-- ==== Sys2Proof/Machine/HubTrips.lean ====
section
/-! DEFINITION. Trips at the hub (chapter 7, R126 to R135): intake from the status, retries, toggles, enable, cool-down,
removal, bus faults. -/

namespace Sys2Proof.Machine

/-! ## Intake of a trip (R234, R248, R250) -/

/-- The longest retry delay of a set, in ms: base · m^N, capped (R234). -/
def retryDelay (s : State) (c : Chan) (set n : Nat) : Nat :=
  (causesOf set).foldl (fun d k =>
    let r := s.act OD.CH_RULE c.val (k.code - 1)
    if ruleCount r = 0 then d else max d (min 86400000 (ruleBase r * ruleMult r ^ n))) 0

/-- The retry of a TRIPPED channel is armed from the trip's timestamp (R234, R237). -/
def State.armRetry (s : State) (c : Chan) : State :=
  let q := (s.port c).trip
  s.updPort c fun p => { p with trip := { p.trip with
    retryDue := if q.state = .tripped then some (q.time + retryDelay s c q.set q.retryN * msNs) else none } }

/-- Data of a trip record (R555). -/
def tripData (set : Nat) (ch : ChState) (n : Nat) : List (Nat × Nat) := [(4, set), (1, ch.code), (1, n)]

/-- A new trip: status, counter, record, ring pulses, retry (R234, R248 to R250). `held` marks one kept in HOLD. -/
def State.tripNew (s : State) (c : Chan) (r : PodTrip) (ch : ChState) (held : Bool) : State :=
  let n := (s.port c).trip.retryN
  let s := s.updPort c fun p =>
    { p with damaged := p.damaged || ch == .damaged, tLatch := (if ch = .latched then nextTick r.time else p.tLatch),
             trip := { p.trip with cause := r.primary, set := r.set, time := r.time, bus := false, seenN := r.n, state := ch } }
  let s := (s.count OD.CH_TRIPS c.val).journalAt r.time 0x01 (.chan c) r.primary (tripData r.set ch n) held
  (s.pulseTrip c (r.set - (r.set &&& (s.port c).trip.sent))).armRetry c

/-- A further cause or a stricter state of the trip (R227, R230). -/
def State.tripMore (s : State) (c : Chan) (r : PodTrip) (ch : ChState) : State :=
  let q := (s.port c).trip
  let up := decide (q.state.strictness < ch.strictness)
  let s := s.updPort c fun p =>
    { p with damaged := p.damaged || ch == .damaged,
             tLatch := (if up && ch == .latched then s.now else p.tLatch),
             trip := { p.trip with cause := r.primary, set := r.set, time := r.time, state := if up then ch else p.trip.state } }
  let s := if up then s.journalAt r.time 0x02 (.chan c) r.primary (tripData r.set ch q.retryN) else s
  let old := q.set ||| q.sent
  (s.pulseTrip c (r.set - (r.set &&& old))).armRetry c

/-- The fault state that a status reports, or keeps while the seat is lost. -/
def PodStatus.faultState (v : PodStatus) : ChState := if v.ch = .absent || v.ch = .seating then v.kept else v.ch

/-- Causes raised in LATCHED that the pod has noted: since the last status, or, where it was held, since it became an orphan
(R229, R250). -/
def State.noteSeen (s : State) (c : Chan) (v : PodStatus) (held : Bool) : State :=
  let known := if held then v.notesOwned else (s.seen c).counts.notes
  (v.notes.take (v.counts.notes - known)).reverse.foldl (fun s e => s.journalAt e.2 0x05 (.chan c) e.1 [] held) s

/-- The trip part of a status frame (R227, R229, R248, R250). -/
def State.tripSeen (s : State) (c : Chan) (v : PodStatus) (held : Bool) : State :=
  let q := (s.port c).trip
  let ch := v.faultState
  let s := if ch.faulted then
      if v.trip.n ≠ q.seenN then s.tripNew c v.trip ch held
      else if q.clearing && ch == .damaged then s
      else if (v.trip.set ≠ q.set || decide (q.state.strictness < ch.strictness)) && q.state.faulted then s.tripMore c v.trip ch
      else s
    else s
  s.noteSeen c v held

+---+

When a line in the listing above holds the word "Bool", copy it.

def State.tripNew (s : State) (c : Chan) (r : PodTrip) (ch : ChState) (held : Bool) : State :=
def State.noteSeen (s : State) (c : Chan) (v : PodStatus) (held : Bool) : State :=
def State.tripSeen (s : State) (c : Chan) (v : PodStatus) (held : Bool) : State :=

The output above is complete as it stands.